(DIRECTIONS FOR THIS TASK)
Look through the data below. Show each line where the string "encAt" occurs.

(Records contained in a dataset)
-- ==== Sys2Proof/Laws/Encoder.lean ====
section
/-!
SUPPORT. What ENC.EVAL's checks and dispatch answer: the domain, the first fault, the widths of the windows.
-/

namespace Sys2Proof.Laws

open Sys2Proof.Machine Sys2Proof.Safety

/-- The range check over the fields' numbers, for a minute of 60 slots (R101, R195). -/
theorem firstBadField_eq {p : Config.Params} (hp : p.slots = 60) (ts : Timestamp) : firstBadField p ts =
    if ts.month.toNat < 1 ∨ 12 < ts.month.toNat then some .month
    else if ts.day.toNat < 1 then some .day
    else if ts.weekday.toNat < 1 then some .weekday
    else if ts.hour12.toNat < 1 ∨ 12 < ts.hour12.toNat then some .hour12
    else if 59 < ts.minute.toNat then some .minute
    else if 60 ≤ ts.second.toNat then some .second
    else none := by
  unfold firstBadField
  simp only [BitVec.lt_def, hp]
  rfl

/-- The range check finds no field exactly where the fields are in range (R101). -/
theorem firstBadField_eq_none_iff {p : Config.Params} (hp : p.slots = 60) (ts : Timestamp) :
    firstBadField p ts = none ↔ FieldsInRange ts := by
  have hd := ts.day.isLt
  have hw := ts.weekday.isLt
  unfold firstBadField FieldsInRange
  simp only [BitVec.lt_def, hp]
  split_ifs <;> simp_all <;> omega

/-- ENC.EVAL finds no fault exactly in the domain (R100, R101). -/
theorem recordFault_build_eq_none_iff (ts : Timestamp) : recordFault Config.build ts = none ↔ InDomain ts := by
  unfold recordFault InDomain
  rcases hok : ts.ok with _ | _
  · simp
  · cases hb : firstBadField Config.build ts with
    | some f => simp [hb, ← firstBadField_eq_none_iff build_slots]
    | none =>
      have hr := (firstBadField_eq_none_iff build_slots ts).mp hb
      by_cases hy : 63 < ts.yy.toNat
      · simp [hy]
      · simp only [Bool.true_eq_false, if_false, build_yearPolicy, build_yyMax, hy]
        exact ⟨fun _ => ⟨trivial, hr, by omega⟩, fun _ => trivial⟩

/-- In the domain ENC.EVAL answers the row's symbol (R100). -/
theorem evalRecord_build_of_inDomain {ts : Timestamp} (h : InDomain ts) :
    evalRecord Config.build ts = .ok (encAt Config.build (frag Config.build ts) ts) := by
  simp [evalRecord, (recordFault_build_eq_none_iff ts).mpr h]

/-- ENC.EVAL's two outcomes: a symbol in the domain, or the fault its checks find. -/
theorem evalRecord_build_cases (ts : Timestamp) :
    (InDomain ts ∧ evalRecord Config.build ts = .ok (encAt Config.build (frag Config.build ts) ts)) ∨
      ∃ f, recordFault Config.build ts = some f ∧ evalRecord Config.build ts = .error f := by
  cases hf : recordFault Config.build ts with
  | none => exact .inl ⟨(recordFault_build_eq_none_iff ts).mp hf, by simp [evalRecord, hf]⟩
  | some f => exact .inr ⟨f, rfl, by simp [evalRecord, hf]⟩

/-- The checks raise only the three faults of R100, with codes 1, 2 and 3. -/
theorem faultCode_of_recordFault {p : Config.Params} {ts : Timestamp} {f : BlockFault}
    (h : recordFault p ts = some f) : faultCode f = 1 ∨ faultCode f = 2 ∨ faultCode f = 3 := by
  unfold recordFault at h
  split at h
  · simp at h; subst h; simp [faultCode]
  · split at h
    · simp at h; subst h; simp [faultCode]
    · split at h
      · split at h
        · simp at h; subst h; simp [faultCode]
        · simp at h
      · simp at h

/-- ENC.EVAL inside the domain (R100). -/
theorem exec_encEval_of_inDomain {s : State} (h : InDomain s.ts) (f : BitVec 5) :
    exec (.encEval f) s = returnSymbol (encAt Config.build (frag Config.build s.ts) s.ts) s := by
  simp [exec, execEncEval, evalRecord_build_of_inDomain h]

/-- ENC.EVAL where a check fails takes that fault (R100, R197). -/
theorem exec_encEval_of_fault {s : State} {g : BlockFault} (h : recordFault Config.build s.ts = some g)
    (f : BitVec 5) : exec (.encEval f) s = .next (raise g s) := by
  simp [exec, execEncEval, evalRecord, h]

/-- A parity bit as a number (R10). -/
theorem parity_toNat (l : List Nat) : (parity l).toNat = l.sum % 2 := by simp [parity]

/-- A symbol built of two bits, bit1 first (20_memory.md R51). -/
theorem pair_toNat (a : Bool) (b : BitVec 1) : (BitVec.ofBool a ++ b).toNat = 2 * a.toNat + b.toNat := by
  revert b
  cases a <;> decide

/-- Counting ones below `n` is counting the indices below `n` at which the bit is set (R10). -/
theorem onesBelow_eq_card {w : Nat} (v : BitVec w) (n : Nat) :
    onesBelow v n = ((Finset.range n).filter fun k => v.getLsbD k = true).card := by
  induction n with
  | zero => rfl
  | succ n ih =>
    rw [onesBelow, ih, Finset.range_add_one, Finset.filter_insert]
    cases h : v.getLsbD n <;> simp

/-- The fragment index is the second mod 20, for super-frames of 20 slots (R73). -/
theorem frag_val {p : Config.Params} (hp : p.fragLen = 20) (ts : Timestamp) :
    (frag p ts).val = ts.second.toNat % 20 := by
  simp only [frag, hp]
  exact Nat.mod_mod _ 20

/-- Whatever the build, the fragment index is below its number of slots per super-frame, where the table has as many rows. -/
theorem frag_val_lt {p : Config.Params} (hp : p.wf) (ts : Timestamp) : (frag p ts).val < p.fragLen :=
  (Nat.mod_le _ _).trans_lt (Nat.mod_lt _ hp.1.1)

@[simp] theorem frag_build_val (ts : Timestamp) : (frag Config.build ts).val = ts.second.toNat % 20 :=
  frag_val build_fragLen ts

/-- A top window is the integer division the source writes as a shift, where the field fits (R74). -/
theorem topWindow_toNat {w : Nat} (f : BitVec w) (s : Nat) : (topWindow f s).toNat = f.toNat / 2 ^ s % 4 := by
  simp [topWindow, Nat.shiftRight_eq_div_pow]

/-- An inner window is the shifted field mod 4 (R74), for fields of at least two bits. -/
theorem innerWindow_toNat {w : Nat} (hw : 2 ≤ w) (f : BitVec w) (s : Nat) :
    (innerWindow f s).toNat = f.toNat / 2 ^ s % 4 := by
  have h3 : (3#w).toNat = 2 ^ 2 - 1 := by
    have : 2 ^ 2 ≤ 2 ^ w := Nat.pow_le_pow_right (by decide) hw
    simp [BitVec.toNat_ofNat, Nat.mod_eq_of_lt (show 3 < 2 ^ w by omega)]
  simp only [innerWindow, BitVec.toNat_setWidth, BitVec.toNat_and, BitVec.toNat_ushiftRight, h3,
    Nat.and_two_pow_sub_one_eq_mod, Nat.shiftRight_eq_div_pow]
  omega

/-- The five pivots of R142 for the default rate. -/
theorem pivotWord_build_legal (y : OptSym) : LegalPivot (pivotWord Config.build (pulseOf Config.build y)) := by
  cases y with
  | blank => decide
  | sym v => revert v; decide

/-- In the domain UPD.COMMIT's pivot is ENCPIVOT's number (R85), which the register holds. -/
theorem encPivot_build_of_inDomain {ts : Timestamp} (h : InDomain ts) :
    encPivot Config.build ts = .ok (pivotOf Config.build (pulseOf Config.build (encAt Config.build (frag Config.build ts) ts))) := by
  simp [encPivot, encPw, evalRecord_build_of_inDomain h, Except.map]

end Sys2Proof.Laws
end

(OUTPUT)
    evalRecord Config.build ts = .ok (encAt Config.build (frag Config.build ts) ts) := by
    (InDomain ts ∧ evalRecord Config.build ts = .ok (encAt Config.build (frag Config.build ts) ts)) ∨
    exec (.encEval f) s = returnSymbol (encAt Config.build (frag Config.build s.ts) s.ts) s := by
    encPivot Config.build ts = .ok (pivotOf Config.build (pulseOf Config.build (encAt Config.build (frag Config.build ts) ts))) := by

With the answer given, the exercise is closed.